Tuesday, April 20, 2021

Seen on Netflix: A Review of Love and Monsters

 directed by Michael Matthews

writteny by Brian Duffield and Matthew Robinson


Like News of the World, this isn't a Netflix film but one produced by a "traditional" studio (in this case Paramount Pictures) which received a limited release last year but which, due to the pandemic, mainly saw release through streaming platforms, which in our territory means Netflix. 


Love and Monsters is yet another apocalypse movie, albeit this time with a comedic twist and with a slightly different take on the subject; this time humans haven't been overrun by a zombie plague but have, instead, been decimated to the point of near annihilation by cold-blooded creatures like reptiles, amphibians and insects of every size and shape, all of which have mutated into giants as a result of chemical fallout from missiles that were  fired at an asteroid which almost destroyed the Earth.


Joel Dawson (Dylan O'Brien, no stranger to apocalyptic wastelands) has, following this cataclysmic event in which giant frogs, lizards and insects basically took over the world and drove humans underground, lived in an underground bunker in the last seven years with his "colony" a group of strapping young men and women---all of whom have managed to romantically couple, leaving him the odd-man out. On top of this, the trauma of losing his parents has left Joel prone to freezing in the face of peril, which means that rather than go out and fight the monsters with his fellow survivors, he's been the designated cook for seven years.


Through all of this, though, one thought keeps him going: the memory of his girlfriend Aimee (Jessica Henwick) from whom he was separated just before the world as he knew it ended and whom he has finally reconnected with after years of searching for her on the radio. When a catastrophic invasion by a giant ant results in the death of one of his fellow colony members, Joel realizes he doesn't want to die alone, and so against everyone's advice, he takes a backpack, a makeshift crossbow and heads for Amy's colony, an 85-mile, seven-day trek across giant-monster-infested territory.  Along the way, he makes friends with a dog named Boy, and a tough-as-nails pair of survivors in fifty/sixtysomething Clyde (Michael Rooker) and eight-year-old Minnow (Ariana Greenblatt). Will he make it to Aimee...or even survive?

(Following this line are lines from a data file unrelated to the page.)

-- ==== Sys2Proof/Certificates/Slice0/Obligations.lean ====
section
/-! DEFINITION. The statements for the provers. Each one's docstring cites the rules of spec/ that it formalises, or says that it is the
model's own choice. -/

open Sys2Proof Sys2Proof.Machine

/-! ### The block -/

/-- A step takes the command at the front of the queue and runs it on the state with the queue's rest. The queue is the model's own form
(log 1, DESIGN CHOICE). -/
def Obligations.StepRunsFront : Prop :=
  ∀ (i : Instr) (r : List Instr) (s : State), step { s with pending := i :: r } = exec i { s with pending := r }

/-- An empty queue: one phase unit passes and nothing else changes. This is the model's choice (log 35, DESIGN CHOICE), no rule of the spec. -/
def Obligations.IdleStep : Prop :=
  ∀ s : State, s.pending = [] → ∃ t, step s = .next t ∧ t = { s with tick := t.tick } ∧ t.tick = { s.tick with phase := Nat.min 65535 (s.tick.phase + 1) }

/-- No command touches the commands that wait behind it. This is the model's form of a queue, no rule of the spec. (log 1, DESIGN CHOICE.) -/
def Obligations.QueueUntouched : Prop := ∀ (i : Instr) (s t : State), exec i s = .next t → t.pending = s.pending

/-- R440 (its cells N1-N3): a step from a legal combination of security state, debug level and power state leads to a legal one. -/
def Obligations.StepKeepsLegalModes : Prop := ∀ s t : State, LegalModes s → step s = .next t → LegalModes t

/-- Every byte store keeps its canonical form over every step. The stores' form is the model's; the bytes are those of R328, R217, R244 and
R279. -/
def Obligations.StepKeepsStores : Prop := ∀ s t : State, StoresOk s → step s = .next t → StoresOk t

/-- The machine right after reset is in a legal combination of R440, and its byte stores are canonical. -/
def Obligations.ResetInvariants : Prop := LegalModes State.reset ∧ StoresOk State.reset

/-! ### Scalar parcels (R241-R244, R249, R259) -/

/-- R241: s0 reads as 0 and p0 as 1, and writes to them are discarded; any other register reads as last written, and a write leaves
every other register alone. -/
def Obligations.RegisterFile : Prop :=
  (∀ (x : Core) (v : W64) (b : Bool), x.getS 0 = 0 ∧ x.getP 0 = true ∧ x.setS 0 v = x ∧ x.setP 0 b = x)
  ∧ (∀ (x : Core) (r q : SReg) (v : W64), r ≠ 0 → (x.setS r v).getS q = if q = r then v else x.getS q)
  ∧ (∀ (x : Core) (r q : PReg) (b : Bool), r ≠ 0 → (x.setP r b).getP q = if q = r then b else x.getP q)
  ∧ ∀ (x : Core) (r q : HReg) (v : W64), (x.setH r v).getH q = if q = r then v else x.getH q

/-- R244: the two-source and immediate parcels, lui, nop and the handle moves. min and max are signed by the model's reading (log 14, DEDUCED).
The compares set a predicate; ceq compares for equality, clt and cle as signed numbers, cltu as unsigned ones. -/
def Obligations.ArithmeticParcels : Prop :=
  ∀ (c : CoreId) (s : State) (rd ra rb : SReg) (pd : PReg) (h : HReg) (i13 : BitVec 13) (i19 : BitVec 19), TakesParcel c s →
    let a := (s.core c).getS ra
    let b := (s.core c).getS rb
    SetsReg (.add c rd ra rb) c rd (a + b) s
    ∧ SetsReg (.sub c rd ra rb) c rd (a - b) s
    ∧ SetsReg (.mul c rd ra rb) c rd (a * b) s
    ∧ SetsReg (.and c rd ra rb) c rd (a &&& b) s
    ∧ SetsReg (.or c rd ra rb) c rd (a ||| b) s
    ∧ SetsReg (.xor c rd ra rb) c rd (a ^^^ b) s
    ∧ SetsReg (.min c rd ra rb) c rd (if a.toInt < b.toInt then a else b) s
    ∧ SetsReg (.max c rd ra rb) c rd (if a.toInt < b.toInt then b else a) s
    ∧ SetsReg (.addi c rd ra i13) c rd (a + i13.signExtend 64) s
    ∧ SetsReg (.ori c rd ra i13) c rd (a ||| i13.setWidth 64) s
    ∧ SetsReg (.lui c rd i19) c rd (BitVec.ofNat 64 (i19.toNat * 8192)) s
    ∧ SetsReg (.movHS c rd h) c rd ((s.core c).getH h) s
    ∧ exec (.movSH c h ra) s = .next (updCore c (fun x => { x.setH h a with pc := x.pc + 4 }) s)
    ∧ JumpsTo (.nop c) c ((s.core c).pc + 4) s
    ∧ SetsPred (.ceq c pd ra rb) c pd (decide (a = b)) s
    ∧ SetsPred (.clt c pd ra rb) c pd (decide (a.toInt < b.toInt)) s
    ∧ SetsPred (.cltu c pd ra rb) c pd (decide (a.toNat < b.toNat)) s
    ∧ SetsPred (.cle c pd ra rb) c pd (decide (a.toInt ≤ b.toInt)) s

As apocalyptic films go, this one is more of a Shaun of the Dead than a Dawn of the Dead, so even though it borrows heavily from a lot of the really grim movies in the genre, like I Am Legend which also featured a character traveling with a dog, and The Mist, which also featured horrific giant monsters instead of the usual zombies, to name but a few, it manages a comedic tone that actually works in spite of the traditionally dark setting. It's an ultimately inconsequential movie, but that may be exactly what we need in times like these. 


It helps that O'Brien successfully makes the transition from his action-drama days of The Maze Runner trilogy to action-comedy.  His awkward dork Joel is a pretty big departure from his highly-capable lead Thomas from the older films, but O'Brien sells the character well. It also helps that he has a good supporting cast to play off of, particularly Rooker, Greenblatt (whom many viewers may recognize as young Gamora from Avengers: Infinity War) and Dodge, the supremely expressive dog who plays Boy. 


It also helps that, even on a shoestring budget of USD30 million, the filmmakers have managed to create a film that is wonderfully atmospheric, with the wilds of Australia's Gold Coast and other locations standing in for the wastelands of California.  So effective is the art direction in terms of establishing the post-apocalyptic vibe that even though the computer-generated monsters are relatively few and far between, each appearance makes an impact.  It's also worth noting that even in spite of a relatively small budget, the film features some genuinely impressive computer-generated, super-sized critters to terrorize our hero.


It's hardly a compelling commentary on the human condition and certainly not meant to be a life-changing experience, notwithstanding a slightly hokey speech at around the end of the film, but as movies to enjoy in the midst of the pandemic go, it feels like just what the doctor ordered.